• WORK TO COMPLETE:
In the entries below, find the line with "at 0 (R47). -/" and the line with "first instant, so"; give again those lines and every line between them, exactly.

• INPUT RECORDS:
-=-=-

-- ==== Sys2Proof/Machine/Engine.lean ====
section
/-! DEFINITION. The line engine with the claim unit's part on its line (Sections 1 to 6, 9): the start and advance of
segments, the end of the running segment, the stop of the executing claim, guard and take, entry to FAULTED, HALTED,
RETIRED and SETUP, and the readback monitor. Every operation here reads one line and what `LineCtx` gives of the
rest, and yields that line with the notices it posts. -/

namespace Sys2Proof.Machine

/-- What an event does to a line: the line after it, and the notices it posts in the order of R8: those of segments
(AMEND_LOST, the ending segment, the joined segments dropped in cascade), then those of the claim unit. -/
structure LineOut where
  line : LineState
  seg : List Post
  claim : List Post
  deriving DecidableEq, Repr

/-- The notices of an event on a line, in the order of R8. -/
def LineOut.posts (o : LineOut) : List Post := o.seg ++ o.claim

/-- A line on which nothing is posted. -/
def LineOut.quiet (L : LineState) : LineOut := ⟨L, [], []⟩

/-- An event's outcome with segment notices in front. -/
def LineOut.afterSeg (ps : List Post) (o : LineOut) : LineOut := { o with seg := ps ++ o.seg }

/-- An event's outcome with claim unit notices in front of its own. -/
def LineOut.afterClaim (ps : List Post) (o : LineOut) : LineOut := { o with claim := ps ++ o.claim }

/-! ### Notices of segments (R24, R25, R61) -/

/-- The notice of a segment that ends with an outcome, if it has one (Table 2-3). A SENSE posts SENSE_RESULT in
place of SEGMENT_DONE and SEGMENT_ENDED (R61); `result` and `value` are those of its completion, ABORTED and 0 for
every other end (Table 4-3). -/
def endNotice (k : LineNo) (h : HostNo) (g : Segment) (outcome : SegOutcome) (result : SenseResult) (value : Nat) :
    List Post :=
  match outcome with
  | .cutKept | .flushed | .withdrawn => []
  | .done =>
    match g.body with
    | .sense _ _ => [⟨.host h, .senseResult k g.label result value⟩]
    | .hold _ _ | .pulse _ _ _ _ | .carrier _ _ _ =>
      if g.notify then [⟨.host h, .segmentDone k g.label⟩] else []
  | .stopped | .fault | .supply =>
    match g.body with
    | .sense _ _ => [⟨.host h, .senseResult k g.label .aborted 0⟩]
    | .hold _ _ | .pulse _ _ _ _ | .carrier _ _ _ => [⟨.host h, .segmentEnded k g.label outcome⟩]
  | .cutDropped | .late | .brokenChain => [⟨.host h, .segmentEnded k g.label outcome⟩]

/-- AMEND_LOST, where the slot is full (R16, R41). -/
def amendLostNotice (k : LineNo) (h : HostNo) (staged : Option Amendment) : List Post :=
  match staged with
  | some _ => [⟨.host h, .amendLost k⟩]
  | none => []

/-- CLAIM_ENDED for a reason (R87); none for a claim ENDING with cause DEPARTED (R100). -/
def claimEndedNotice (k : LineNo) (h : HostNo) (reason : Option EndReason) : List Post :=
  match reason with
  | some r => [⟨.host h, .claimEnded k r⟩]
  | none => []

/-! ### Starting segments (R5, R32, R35) -/

/-- The first phase or element of a segment (R5, R29, R30, R43, R56). -/
def SegmentBody.firstPhase : SegmentBody → Phase
  | .hold _ _ => .whole
  | .pulse _ active _ _ => if active = 0 then .inactive else .active
  | .carrier _ _ _ => .element 0
  | .sense _ _ => .discharge

/-- The carrier generator at the start of a mark: it reads the source's setting and runs from position 0 (R44). -/
def CarrierGen.start (set : CarrierSetting) : CarrierGen := ⟨0, set.period, set.active, true, false⟩

/-- The carrier generator stopped, its position back at 0 (R47). -/
def CarrierGen.stop (gen : CarrierGen) : CarrierGen :=
  { gen with position := 0, running := false, atBoundary := false }

/-- The carrier generator when a segment starts: running for a CARRIER, whose first element is a mark (R5, R42), from its
first instant, so that the pad carries the active level then (R46). R51 says that a joined HOLD at the idle level between
two CARRIERs shows no change at either joint; R46 is followed, also at the joint to the second (log 38). -/
def startGen (ctx : LineCtx) (gen : CarrierGen) : SegmentBody → CarrierGen
  | .carrier source _ _ => .start (ctx.setting source)
  | .hold _ _ | .pulse _ _ _ _ | .sense _ _ => gen.stop

/-- Whether a segment is a continuous HOLD (R26, R32). -/
def Segment.isContinuousHold (g : Segment) : Bool :=
  match g.body with
  | .hold _ duration => duration == 0
  | .pulse _ _ _ _ | .carrier _ _ _ | .sense _ _ => false

/-- The start test of a joined segment passes (Table 1-4). -/
def joinHolds (last : Option LastEnded) : Bool := last == some ⟨.done, false⟩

-=-=-

• EXERCISE RESULT:
/-- The carrier generator stopped, its position back at 0 (R47). -/
def CarrierGen.stop (gen : CarrierGen) : CarrierGen :=
  { gen with position := 0, running := false, atBoundary := false }

/-- The carrier generator when a segment starts: running for a CARRIER, whose first element is a mark (R5, R42), from its
first instant, so that the pad carries the active level then (R46). R51 says that a joined HOLD at the idle level between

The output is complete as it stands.